Wicked city (Kawajiri - 1987)
Alias La cité interdite (Yôjû Toshi).

Depuis deux siècles, un traité de paix fut signé entre le monde des humains et ceux d'un autre espace dimensionnel appelé le monde noir. Mais lorsqu'un éminent vieillard chargé de renouveler le traité s'avère pris dans une série d'attentat par des radicaux du monde noir, rien ne va plus. Taki, officiellement réparateur en électronique, officieusement agent de protection de la sécurité entre les deux mondes doit alors faire équipe avec une étrange partenaire, Makie, venue de cet autre monde afin d'assurer la protection du papy un brin libidineux...


Quand un changement entre le premier et le dernier plan permet de poser une étrange menace.
Je ne vois pas souvent d'oeuvres de Kawajiri mais quand ça arrive, c'est la fête. ![]()
Avec ce trop rare cinéaste et géant de l'animation (chroniqué en ces lieux ici et là), on est généralement assuré d'en avoir pour son argent (et je remercie Johell de Cinephiliquement vôtre (attention blog pas pour les nenfants) qui m'a furieusement donné envie d'en revoir via un fil de discussion --qui se continue encore à l'heure actuelle-- sur facebook). Car Kawajiri c'est l'assurance d'avoir un sujet pour adulte suffisamment original et déviant avec un style aisément reconnaissable et une mise en scène élégante et d'une rare fluidité.



Donc le plaisir de retrouver à nouveau ces situations quasi-impossibles dans lesquelles se retrouvent les personnages (dès l'ouverture du film, on est pris d'emblée avec cette femme de l'autre monde qui se transforme en araignée humaine dont le but est de croquer ses amants après l'acte sexuel), avec ce grain de folie et d'imagination qui fait que, comme souvent, on se retrouve à nouveau avec une oeuvre quasiment "autre" dans tous les sens du termes. Et bien sûr ces personnages féminins au visage ambigü mais d'une classe terrible quoi qu'il advienne, avec parfois un profond romantisme au delà de situations plus que terrible.

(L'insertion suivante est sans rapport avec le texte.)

/-- The reeve core of a die: core 0 of its lowest-numbered hamlet that is not fenced (R410). -/
def State.reeve (s : State) (die : Nat) : Nat :=
  8 * (((List.range 64).map (64 * die + ·)).find? fun h => !(s.ham h).fenced).getD (64 * die)

/-- The payload row of eight words, word 0 lowest. -/
def rowOfWords (ws : List Word) : Row :=
  BitVec.ofNat 512 ((ws.take 8).zipIdx.foldl (fun acc (w, i) => acc + w.toNat * 2 ^ (64 * i)) 0)

/-- CORENUM of a core (R346). -/
def State.corenum (s : State) (c : Nat) : Word := BitVec.ofNat 64 (s.pkgid.toNat * 2 ^ 32 + c)

/-- The sequence number of the launch that a context's hamlet runs, 0 for none (R410, R434). -/
def State.seqOf (s : State) (c : Nat) : Word := (s.ham (hamOf c)).seq.getD 0

/-- s1 of a handler run (R234). -/
def senderWord (pkg : BitVec 20) (core ctx : Nat) (reply : Bool) : Word :=
  BitVec.ofNat 64 (pkg.toNat * 2 ^ 32 + (core % 2048) * 32 + (if reply then 16 else 0) + ctx % 8)

/-- A message has been applied at its home, or its run has ended (06 R160, 08 R234): its answer, or its acknowledgement,
is on its way back. A message of another package is answered by a packet of its own. -/
def State.finishMsg (s : State) (id : Nat) (data : Row) (flags : BitVec 6) : State :=
  match s.flight.find? (fun (m : Msg) => m.id = id) with
  | none => s
  | some m =>
    let m' := { m with applied := true, body := if m.tag.isSome then .reply data flags else m.body }
    ({ s with flight := s.flight.map fun (q : Msg) => if q.id = id then m' else q }).owe
      (if m.tag.isSome then .replyArrival id else .postedAck id)

/-- A message counted as received by a hamlet (03 R90). -/
def State.received (s : State) (h : Nat) : State := s.setHam h { s.ham h with received := (s.ham h).received + 1 }

/-- The effective port mask for a packet of package o to package d (13 R367): the entry of its table, without the ports that are
down. -/
def State.maskFrom (s : State) (o d : BitVec 20) : BitVec 12 :=
  let e := if d.extractLsb' 10 10 = o.extractLsb' 10 10 then look (0 : BitVec 16) s.memberTable (fld d 9 0)
    else look (0 : BitVec 16) s.groupTable (fld d 19 10)
  (List.range 12).foldl (fun acc i => if e.getLsbD i && (look {} s.ports i).up then acc ||| (1 <<< i) else acc) 0

/-- The effective port mask for a packet of this package. -/
def State.portMask (s : State) (d : BitVec 20) : BitVec 12 := s.maskFrom s.pkgid d

/-- The port that a packet of package o to package d takes (13 R367): the k-th port of the mask, where k = (o XOR d) mod their
number. A package on the way chooses by its own tables, o being the originating package. -/
def State.portFor (s : State) (o d : BitVec 20) : Option Nat :=
  let ps := (List.range 12).filter fun i => (s.maskFrom o d).getLsbD i
  ps[(o ^^^ d).toNat % ps.length]?

/-- Unacknowledged flits that a port keeps for a replay (20 R452). -/
def replayDepth : Nat := 512

/-- A port sends a packet in a flit with its next sequence number, and keeps it until it is acknowledged (20 R452; one flit a packet:
DESIGN CHOICE, log entry 125). -/
def State.sendFlit (s : State) (port : Option Nat) : State :=
  match port with
  | none => s
  | some n =>
    let p := look ({} : Port) s.ports n
    let kept := p.buffer ++ [p.flit]
    { s with ports := put s.ports n { p with flit := p.flit + 1, buffer := kept.drop (kept.length - replayDepth) } }

/-- A packet takes the next end-to-end sequence number of its destination, and waits for its acknowledgement (20 R453): the wait
is watched. -/
def State.leaves (s : State) (p : BitVec 20) (id : Nat) : State :=
  let s := s.sendFlit (s.portFor s.pkgid p)
  let q := look ({} : Peer) s.peers p.toNat
  let fresh := q.unacked.isEmpty
  let r : Peer := { q with next := q.next + 1, unacked := q.unacked ++ [(q.next, id)],
                           since := if fresh then s.cycle.toNat else q.since, resends := if fresh then 0 else q.resends }
  ({ s with peers := put s.peers p.toNat r } : State).oweOnce (.endToEndResend p)

/-- Packets that a package keeps for another one until they are acknowledged (20 R453). -/
def unackedMax : Nat := 4096

/-- A packet to another package must wait: a LINKCFG holds new packets back (13 R368), or as many as the package keeps are not
acknowledged (20 R453), or another one waits before it. -/
def State.outHeld (s : State) (p : BitVec 20) : Bool :=
  s.hub.linkHold || unackedMax ≤ (look ({} : Peer) s.peers p.toNat).unacked.length || s.hub.heldOut.any fun q => q.1 = p

/-- A package is unreachable from this one (20 R454). -/
def State.deadPeer (s : State) (p : BitVec 20) : Bool := (look ({} : Peer) s.peers p.toNat).dead || s.portMask p = 0

/-- A packet to another package leaves, or waits for its turn (13 R368, 20 R453); to an unreachable one it does not leave, and fails
there (20 R454). -/
def State.numbered (s : State) (p : BitVec 20) (id : Nat) : State :=
  if s.deadPeer p then
    ({ s with hub := { s.hub with heldOut := s.hub.heldOut ++ [(p, id)] } } : State).oweOnce (.destinationUnreachable p)
  else if s.outHeld p then { s with hub := { s.hub with heldOut := s.hub.heldOut ++ [(p, id)] } } else s.leaves p id

/-- The oldest packet that waits for room among the unacknowledged ones of its package leaves (20 R453). -/
def State.nextOut (s : State) (p : BitVec 20) : State :=
  if s.hub.linkHold || s.deadPeer p || unackedMax ≤ (look ({} : Peer) s.peers p.toNat).unacked.length then s
  else
    match s.hub.heldOut.find? fun q => q.1 = p with
    | some q => ({ s with hub := { s.hub with heldOut := s.hub.heldOut.erase q } } : State).leaves p q.2
    | none => s

/-- A packet is known to have reached its package: the wait for the next one begins anew (20 R453). -/
def State.delivered (s : State) (p : BitVec 20) (id : Nat) : State :=
  let q := look ({} : Peer) s.peers p.toNat
  ({ s with
      peers := put s.peers p.toNat
        { q with unacked := q.unacked.filter fun u => u.2 ≠ id, since := s.cycle.toNat, resends := 0 },
      hub := { s.hub with heldOut := s.hub.heldOut.filter fun u => u.2 ≠ id } } : State).nextOut p

/-- LINKCFG ends its hold (13 R368): the packets that waited leave. -/
def State.endLinkHold (s : State) : State :=
  let held := s.hub.heldOut
  held.foldl (fun t q => t.numbered q.1 q.2) { s with hub := { s.hub with linkHold := false, heldOut := [] } }

/-- A packet of another package has been applied: it is acknowledged end to end (20 R453). -/
def State.ack (s : State) (p : BitVec 20) (seq : BitVec 32) : State := { s with hub := { s.hub with acks := s.hub.acks ++ [(p, seq)] } }

/-- A packet of the part's own to a core and context of another package (20 R453): an answer, with the tag of the result
that waits for it there. -/
def State.packetOut (s : State) (pkg : BitVec 20) (core ctx tag : Nat) (b : Body) : State :=
  let (s, n) := s.fresh
  let m : Msg := { id := n + 1, core := core, ctx := ctx, pkg := pkg, home := 320, cnt := 0, tag := some tag,
                   body := b, pc := 0, applied := false }
  { s with flight := s.flight ++ [m] }.numbered pkg (n + 1)

/-- What the end of a handler run gives its sender (08 R235, 17 R411, 19 R435, R443): the reply, or the disposition or
resume word. -/
def State.answerRun (s : State) (c : Nat) (r : Run) (reply : Row) : State :=
  let k : CtxId := Fin.ofNat 5 r.ctx
  let d : CoreId := Fin.ofNat 2048 r.core
  match r.kind with
  | .message =>
    if r.pkg ≠ s.pkgid then (if r.reply then s.packetOut r.pkg r.core r.ctx r.msg (.reply reply 0) else s)
    else
      let t := s.finishMsg r.msg reply 0
      let q := (s.ham (hamOf c)).seq
      if hamOf r.core = hamOf c || (q.isSome && q = (s.ham (hamOf r.core)).seq) then t.received (hamOf c) else t
  | .escalation => s.owe (.disposition d k (reply.setWidth 64))
  | .copyFault tok => s.owe (.copyResumePacket d k tok (reply.setWidth 64))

Sans compter des scènes aux références plus ou moins avouées (une tête qui se met à avoir de petites pattes et deux globes occulaires et se dirige vers sa victime... Comment ne pas penser à The Thing, version John Carpenter ? Ou ces jeux de lumières, parfois entre deux couleurs à la Dario Argento période Suspiria/Inferno ?) et une animation toujours fluide dans ces mouvements. Enfin bien sûr, le tandem et la relation que nouent Taki et Makie, qui s'enrichit d'une profonde complicité entre les deux, toujours très juste.


C'est donc un spectacle suffisamment fun et adulte, tout en étant profondément réfléchi et assumé que nous offre Yoshiaki Kawajiri une nouvelle fois. Celui-ci limite même les rares scènes de sexe du film pour mieux étoffer un récit fantastique et des plus prenants, non dénué d'humour et de moments forts, sortant par là des carcans hentaïs ou purement horrifique. Bref, du tout bon venant de ce grand maître qu'on a tendance à oublier un peu de nos jours.